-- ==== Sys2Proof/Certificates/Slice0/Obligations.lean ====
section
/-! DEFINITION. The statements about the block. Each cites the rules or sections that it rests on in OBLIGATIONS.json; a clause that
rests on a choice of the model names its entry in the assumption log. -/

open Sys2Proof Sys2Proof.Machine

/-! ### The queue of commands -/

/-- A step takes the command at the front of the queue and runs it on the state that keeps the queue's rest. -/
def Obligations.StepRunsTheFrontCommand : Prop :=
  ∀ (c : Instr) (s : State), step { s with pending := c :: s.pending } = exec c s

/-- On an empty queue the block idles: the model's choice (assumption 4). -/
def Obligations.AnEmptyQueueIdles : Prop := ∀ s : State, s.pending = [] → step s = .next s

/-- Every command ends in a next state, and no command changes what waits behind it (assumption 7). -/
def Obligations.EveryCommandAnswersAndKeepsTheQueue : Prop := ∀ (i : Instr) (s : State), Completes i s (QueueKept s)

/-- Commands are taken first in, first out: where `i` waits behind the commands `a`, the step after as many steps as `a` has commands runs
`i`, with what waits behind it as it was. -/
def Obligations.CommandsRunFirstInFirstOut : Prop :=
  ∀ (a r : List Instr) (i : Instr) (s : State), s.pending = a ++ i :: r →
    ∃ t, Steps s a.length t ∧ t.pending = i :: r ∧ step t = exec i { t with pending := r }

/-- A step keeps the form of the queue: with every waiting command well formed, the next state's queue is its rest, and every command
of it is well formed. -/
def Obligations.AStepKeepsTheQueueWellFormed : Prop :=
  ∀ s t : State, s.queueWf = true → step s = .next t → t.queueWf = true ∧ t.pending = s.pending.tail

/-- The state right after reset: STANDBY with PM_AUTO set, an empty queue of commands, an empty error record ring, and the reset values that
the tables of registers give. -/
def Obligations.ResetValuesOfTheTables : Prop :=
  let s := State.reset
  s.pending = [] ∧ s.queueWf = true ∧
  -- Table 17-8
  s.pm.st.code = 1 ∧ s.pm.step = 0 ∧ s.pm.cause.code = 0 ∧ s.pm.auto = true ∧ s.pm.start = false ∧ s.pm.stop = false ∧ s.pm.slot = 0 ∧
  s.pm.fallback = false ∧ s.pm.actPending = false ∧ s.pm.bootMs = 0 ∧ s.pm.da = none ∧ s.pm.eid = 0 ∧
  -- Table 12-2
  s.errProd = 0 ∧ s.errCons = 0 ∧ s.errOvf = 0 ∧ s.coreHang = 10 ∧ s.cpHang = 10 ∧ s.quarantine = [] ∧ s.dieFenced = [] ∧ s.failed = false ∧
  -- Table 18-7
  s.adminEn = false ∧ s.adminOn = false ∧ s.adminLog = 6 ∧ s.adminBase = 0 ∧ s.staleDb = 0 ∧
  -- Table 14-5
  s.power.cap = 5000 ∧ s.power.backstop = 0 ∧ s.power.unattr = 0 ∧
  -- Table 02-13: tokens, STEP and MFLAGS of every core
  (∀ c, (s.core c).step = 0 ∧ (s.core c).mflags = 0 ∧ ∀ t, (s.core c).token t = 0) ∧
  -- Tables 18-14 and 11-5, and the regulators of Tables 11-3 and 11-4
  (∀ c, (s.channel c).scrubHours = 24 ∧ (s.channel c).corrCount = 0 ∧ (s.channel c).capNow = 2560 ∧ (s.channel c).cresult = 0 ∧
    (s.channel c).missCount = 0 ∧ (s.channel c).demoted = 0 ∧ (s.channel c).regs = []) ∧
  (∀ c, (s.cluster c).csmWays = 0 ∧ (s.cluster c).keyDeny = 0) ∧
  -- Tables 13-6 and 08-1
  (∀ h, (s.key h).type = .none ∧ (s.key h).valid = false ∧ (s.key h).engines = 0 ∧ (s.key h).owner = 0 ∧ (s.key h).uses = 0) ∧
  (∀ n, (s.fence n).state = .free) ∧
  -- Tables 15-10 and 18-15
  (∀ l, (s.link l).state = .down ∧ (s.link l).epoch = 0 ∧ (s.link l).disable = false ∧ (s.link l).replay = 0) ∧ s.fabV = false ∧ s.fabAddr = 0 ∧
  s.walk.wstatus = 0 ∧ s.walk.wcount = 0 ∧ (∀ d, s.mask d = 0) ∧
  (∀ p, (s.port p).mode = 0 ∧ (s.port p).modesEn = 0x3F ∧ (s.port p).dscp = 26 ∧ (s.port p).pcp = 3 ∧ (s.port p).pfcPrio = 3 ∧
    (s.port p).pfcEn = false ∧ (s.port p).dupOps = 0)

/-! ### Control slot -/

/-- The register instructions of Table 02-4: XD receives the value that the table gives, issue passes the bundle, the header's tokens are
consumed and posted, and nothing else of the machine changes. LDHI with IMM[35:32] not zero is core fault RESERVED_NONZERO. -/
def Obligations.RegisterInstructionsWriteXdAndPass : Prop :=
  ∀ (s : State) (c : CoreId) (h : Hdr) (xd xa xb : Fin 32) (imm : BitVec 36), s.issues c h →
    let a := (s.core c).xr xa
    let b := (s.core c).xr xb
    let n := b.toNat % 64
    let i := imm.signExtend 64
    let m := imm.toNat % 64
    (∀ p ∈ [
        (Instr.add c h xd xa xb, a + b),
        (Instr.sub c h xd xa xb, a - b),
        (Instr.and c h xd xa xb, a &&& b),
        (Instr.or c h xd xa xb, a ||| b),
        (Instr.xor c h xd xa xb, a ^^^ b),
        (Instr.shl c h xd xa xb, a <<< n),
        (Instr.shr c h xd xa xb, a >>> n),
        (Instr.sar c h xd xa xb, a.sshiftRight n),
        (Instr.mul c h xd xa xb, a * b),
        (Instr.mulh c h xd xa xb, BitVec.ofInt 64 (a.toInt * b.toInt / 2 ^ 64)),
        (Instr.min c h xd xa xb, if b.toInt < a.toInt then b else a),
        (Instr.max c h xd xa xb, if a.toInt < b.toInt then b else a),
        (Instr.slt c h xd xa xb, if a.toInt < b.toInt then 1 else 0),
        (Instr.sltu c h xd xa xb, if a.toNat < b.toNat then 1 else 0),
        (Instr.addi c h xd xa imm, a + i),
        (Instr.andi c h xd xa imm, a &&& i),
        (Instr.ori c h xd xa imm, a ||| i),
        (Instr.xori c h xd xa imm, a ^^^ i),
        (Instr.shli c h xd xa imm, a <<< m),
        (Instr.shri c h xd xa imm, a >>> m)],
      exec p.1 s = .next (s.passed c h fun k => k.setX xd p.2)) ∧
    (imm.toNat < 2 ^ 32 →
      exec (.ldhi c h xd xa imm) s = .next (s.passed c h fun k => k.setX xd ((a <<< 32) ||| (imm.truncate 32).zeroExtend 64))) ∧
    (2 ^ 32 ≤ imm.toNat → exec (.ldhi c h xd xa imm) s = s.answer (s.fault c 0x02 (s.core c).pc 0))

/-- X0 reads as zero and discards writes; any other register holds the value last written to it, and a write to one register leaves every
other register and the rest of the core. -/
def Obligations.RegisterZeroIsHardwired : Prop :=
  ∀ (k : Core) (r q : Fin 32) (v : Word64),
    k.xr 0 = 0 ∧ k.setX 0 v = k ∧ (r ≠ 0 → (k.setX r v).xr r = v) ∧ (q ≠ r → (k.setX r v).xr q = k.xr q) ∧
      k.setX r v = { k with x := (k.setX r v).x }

^^^^

Exercise prompt
If a line in the records contains the word "that", copy it.

Your response
/-! DEFINITION. The statements about the block. Each cites the rules or sections that it rests on in OBLIGATIONS.json; a clause that
/-- A step takes the command at the front of the queue and runs it on the state that keeps the queue's rest. -/
/-- The state right after reset: STANDBY with PM_AUTO set, an empty queue of commands, an empty error record ring, and the reset values that
/-- The register instructions of Table 02-4: XD receives the value that the table gives, issue passes the bundle, the header's tokens are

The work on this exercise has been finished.